Where should palliative care be delivered? Palliative care is an approach to caring for people with illnesses that will not be cured - it is not about a geographical place. In specialist palliative care we aim to provide a service without walls, going to wherever the patient is, literally, as Dame Barbara Monroe, chief executive of St Christopher's Hospice, puts it, to deliver "palliative care in the bed you're in", whether that bed is in an acute hospital, community hospital, nursing home, hospice, or indeed the patient's own bed in his or her own home. Unfortunately significant inequalities currently exist in specialist palliative-care service provision across the country, and the range of services that people with advanced disease can access is hugely variable according to where they live.

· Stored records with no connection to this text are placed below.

/-- The step answers next, with this response and this slot. -/
def answers (o : Host.Outcome State Fault Refusal) (taken : Bool) (err : ErrCode) (sl : SlotId) (v : Slot) : Bool :=
  match o with
  | .next s => decide (s.rsp = some ⟨taken, err⟩) && decide (s.slot sl = v)
  | .fault _ => false
  | .refused _ => false

/-- A table given by its first entries. -/
def tableOf : List Nat → Table → Nat → Table
  | [], t, _ => t
  | v :: rest, t, i => tableOf rest (memWrite t i (BitVec.ofNat 2 v)) (i + 1)

/-- `T=[...]` of 95_test_vectors.md. -/
def tab (l : List Nat) : Table := tableOf l [] 0

/-! ## WellFormed and the configuration: an ill-formed term for each check -/

theorem test_wf_address_on_bus : (Instr.predictBim .u0 false 31).wellFormed ⟨5, Units.default⟩ = true := by decide
theorem test_wf_address_off_bus : (Instr.predictBim .u0 false 32).wellFormed ⟨5, Units.default⟩ = false := by decide
theorem test_wf_nop_address_off_bus : (Instr.nop 0 32).wellFormed ⟨5, Units.default⟩ = false := by decide
theorem test_wf_kind_of_another_unit : (Instr.updateGsh .u0 true 5).wellFormed ⟨5, Units.default⟩ = false := by decide
theorem test_wf_kind_of_no_unit : (Instr.updateHyb .u3 true 5).wellFormed ⟨5, Units.default⟩ = false := by decide
theorem test_wf_none_of_a_unit : (Instr.predictNone .u2 false 5).wellFormed ⟨5, Units.default⟩ = false := by decide
theorem test_config_default_ok : Config.ok ⟨1, Units.default⟩ = true := by decide
theorem test_config_addrW : Config.ok ⟨0, Units.default⟩ = false := by decide
theorem test_config_bim : Config.ok ⟨1, ⟨.bim 0, .none, .none, .none⟩⟩ = false := by decide
theorem test_config_gsh : Config.ok ⟨1, ⟨.none, .gsh 0, .none, .none⟩⟩ = false := by decide
theorem test_config_hyb_history : Config.ok ⟨1, ⟨.none, .none, .hyb 0 1, .none⟩⟩ = false := by decide
theorem test_config_hyb_table : Config.ok ⟨1, ⟨.none, .none, .none, .hyb 1 0⟩⟩ = false := by decide
theorem test_port_address_off_bus : PortInput.fits ⟨5, Units.default⟩ ⟨false, true, true, 0x01#8, 32⟩ = false := by decide
theorem test_table_listed_reset_value : Table.wf 4 [(0, 1)] = false := by decide
theorem test_table_falling : Table.wf 4 [(1, 2), (0, 2)] = false := by decide
theorem test_table_repeated : Table.wf 4 [(1, 2), (1, 3)] = false := by decide
theorem test_table_out_of_range : Table.wf 4 [(4, 2)] = false := by decide
theorem test_table_last_entry : Table.wf 4 [(0, 2), (3, 0)] = true := by decide
theorem test_history_out_of_range : Gsh.wf ⟨2, [], 4⟩ = false := by decide
theorem test_hybrid_history_out_of_range : Hyb.wf ⟨⟨4, []⟩, ⟨2, [], 0⟩, [], 4⟩ = false := by decide

/-! ## Decoding: every row of the table, its encoding written bit by bit with `cmd[7]` first (R67) -/

theorem test_decode_nop : decodeTableWord 8 0b00000000 = some (.nop 0 0) := by decide
theorem test_decode_nop_ignored : decodeTableWord 8 0b11111100 = some (.nop 0b111111#6 0) := by decide
theorem test_decode_predictBim : decodeTableWord 8 0b00000001 = some (.predictBim .u0 false 0) := by decide
theorem test_decode_predictBim_ignored : decodeTableWord 8 0b00010001 = some (.predictBim .u0 true 0) := by decide
theorem test_decode_updateBim_n : decodeTableWord 8 0b00000010 = some (.updateBim .u0 false 0) := by decide
theorem test_decode_updateBim_t : decodeTableWord 8 0b00010010 = some (.updateBim .u0 true 0) := by decide
theorem test_decode_predictGsh : decodeTableWord 8 0b00000101 = some (.predictGsh .u1 false 0) := by decide
theorem test_decode_predictGsh_ignored : decodeTableWord 8 0b00010101 = some (.predictGsh .u1 true 0) := by decide
theorem test_decode_updateGsh_n : decodeTableWord 8 0b00000110 = some (.updateGsh .u1 false 0) := by decide
theorem test_decode_updateGsh_t : decodeTableWord 8 0b00010110 = some (.updateGsh .u1 true 0) := by decide
theorem test_decode_predictHyb : decodeTableWord 8 0b00001001 = some (.predictHyb .u2 false 0) := by decide
theorem test_decode_predictHyb_ignored : decodeTableWord 8 0b00011001 = some (.predictHyb .u2 true 0) := by decide
theorem test_decode_updateHyb_n : decodeTableWord 8 0b00001010 = some (.updateHyb .u2 false 0) := by decide
theorem test_decode_updateHyb_t : decodeTableWord 8 0b00011010 = some (.updateHyb .u2 true 0) := by decide
theorem test_decode_predictNone : decodeTableWord 8 0b00001101 = some (.predictNone .u3 false 0) := by decide
theorem test_decode_predictNone_ignored : decodeTableWord 8 0b00011101 = some (.predictNone .u3 true 0) := by decide
theorem test_decode_updateNone_n : decodeTableWord 8 0b00001110 = some (.updateNone .u3 false 0) := by decide
theorem test_decode_updateNone_t : decodeTableWord 8 0b00011110 = some (.updateNone .u3 true 0) := by decide
theorem test_decode_errOp11 : decodeTableWord 8 0b00000011 = some (.errOp11 0 0) := by decide
theorem test_decode_errOp11_all_ones : decodeTableWord 8 0b11111111 = some (.errOp11 0b111111#6 0) := by decide
theorem test_decode_errRsvdPredictB5 : decodeTableWord 8 0b00100001 = some (.errRsvdPredictB5 0 0 0) := by decide
theorem test_decode_errRsvdPredictB6 : decodeTableWord 8 0b01000001 = some (.errRsvdPredictB6 false 0 0) := by decide
theorem test_decode_errRsvdPredictB7 : decodeTableWord 8 0b10000001 = some (.errRsvdPredictB7 0 0) := by decide
theorem test_decode_errRsvdUpdateB5 : decodeTableWord 8 0b00100010 = some (.errRsvdUpdateB5 0 0 0) := by decide
theorem test_decode_errRsvdUpdateB6 : decodeTableWord 8 0b01000010 = some (.errRsvdUpdateB6 false 0 0) := by decide
theorem test_decode_errRsvdUpdateB7 : decodeTableWord 8 0b10000010 = some (.errRsvdUpdateB7 0 0) := by decide
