-- ==== Sys2Proof/Machine/Alu.lean ====
section
/-! DEFINITION. The meanings of the register, arithmetic, logic, shift and random instructions (spec/41_alu.md). All of
them complete, and `pc` is already the address after the instruction (R66). -/

namespace Sys2Proof.Machine

/-- `6XKK`: `V[x] <- KK` (R100). -/
def execLdImm (x : Reg) (kk : Byte) (s : State) : Host.Outcome State Fault Refusal := .next (s.setReg x kk)

/-- `7XKK`: `V[x] <- trunc_8(V[x] + KK)`, no flag (R101). -/
def execAddImm (x : Reg) (kk : Byte) (s : State) : Host.Outcome State Fault Refusal :=
  .next (s.setReg x (s.reg x + kk))

/-- `8XY0`: `V[x] <- V[y]` (R102). -/
def execLdReg (x y : Reg) (s : State) : Host.Outcome State Fault Refusal := .next (s.setReg x (s.reg y))

/-- `8XY1`: bitwise OR (R103). -/
def execOrReg (x y : Reg) (s : State) : Host.Outcome State Fault Refusal := .next (s.setLogic x (s.reg x ||| s.reg y))

/-- `8XY2`: bitwise AND (R104). -/
def execAndReg (x y : Reg) (s : State) : Host.Outcome State Fault Refusal := .next (s.setLogic x (s.reg x &&& s.reg y))

/-- `8XY3`: bitwise XOR (R105). -/
def execXorReg (x y : Reg) (s : State) : Host.Outcome State Fault Refusal := .next (s.setLogic x (s.reg x ^^^ s.reg y))

/-- `8XY4`: the sum modulo 256, `VF` the carry of the exact sum (R106). -/
def execAddReg (x y : Reg) (s : State) : Host.Outcome State Fault Refusal :=
  .next (s.setResultFlag x (s.reg x + s.reg y) (carryFlag (s.reg x) (s.reg y)))

/-- `8XY5`: `V[x] - V[y]` modulo 256, `VF` NOT-borrow (R107). -/
def execSubReg (x y : Reg) (s : State) : Host.Outcome State Fault Refusal :=
  .next (s.setResultFlag x (s.reg x - s.reg y) (noBorrowFlag (s.reg x) (s.reg y)))

/-- `8XY6`: the source shifted right by one, `VF` the bit shifted out (R108). -/
def execShr (x y : Reg) (s : State) : Host.Outcome State Fault Refusal :=
  .next (s.setResultFlag x (s.shiftSource x y >>> 1) (shiftedOutLow (s.shiftSource x y)))

/-- `8XY7`: `V[y] - V[x]` modulo 256, `VF` NOT-borrow (R109). -/
def execSubnReg (x y : Reg) (s : State) : Host.Outcome State Fault Refusal :=
  .next (s.setResultFlag x (s.reg y - s.reg x) (noBorrowFlag (s.reg y) (s.reg x)))

/-- `8XYE`: the source shifted left by one, `VF` the bit shifted out (R110). -/
def execShl (x y : Reg) (s : State) : Host.Outcome State Fault Refusal :=
  .next (s.setResultFlag x (s.shiftSource x y <<< 1) (shiftedOutHigh (s.shiftSource x y)))

/-- `CXKK`: `V[x] <- rand & KK`, the random byte a free draw that is then spent (R111, R22). -/
def execRnd (x : Reg) (kk : Byte) (s : State) : Host.Outcome State Fault Refusal :=
  .next ((s.setReg x (s.rand &&& kk)).nextDraw)

end Sys2Proof.Machine
end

How should palliative care delivered? Specialist palliative care works best as an integrated programme, which means combining inpatient hospice beds with hospital-based inpatient and outpatient services, community services, bereavement care, and education and research services, with seamless pathways between one care setting and another, so that patients and their families can access the element of care that is most appropriate at any time.

An example would be a specialist palliative-care programme providing in-reach to community hospitals and nursing homes, so as to avoid the necessity of sending elderly patients to the emergency department inappropriately and, if and when these patients are admitted to hospital, that their discharge back to a more appropriate setting is expedited. Similarly, specialist palliative-care services work alongside paediatric and primary-care teams in enabling children with life-limiting illnesses to be cared for in their own homes.

A core value of palliative care is the prevention and relief of suffering. Support provided to family caregivers by the interdisciplinary team throughout the patient's journey and bereavement support after the patient's death help to prevent potential physical and mental ill health resulting from having lost a loved one. It is important that after-death bereavement support for families is factored in when implementing a "money follows the patient" model of health care provision.

Who should deliver palliative care? The short answer is palliative care is everybody's responsibility. For complex patients, specialist palliative care services will be directly involved in delivering care to a patient at any point and sometimes throughout the patient's illness journey, working alongside generalist services and all other specialties. However, there are other patients whose needs are such that they do not necessarily require the specialist palliative-care team to provide care directly to them. Rather the need is for the specialist palliative-care team to provide ongoing education and support to the primary care team or other specialist team looking after them.

Very significant progress has been made in recent years with regard to palliative care in Ireland. Even as recently as 30 years ago, the gentleman with the pelvic tumour I mentioned earlier would simply not have been able to access the service that, in his words, gave him his life back. However, inequalities in service provision remain, and, as mentioned in the earlier session, the next ten years will see an exponential increase in the number of people with palliative-care needs, because of the increasing number of elderly people living longer with ill health and multiple illnesses, and at the other end of the age spectrum the increasing recognition of the number of children with palliative-care needs. Therefore, we need to work together, using an integrated approach, so that we can provide both quality and quantity along with equity to future-proof palliative care, so that those with a life-limiting illness can live the lives they want to lead right up until they die.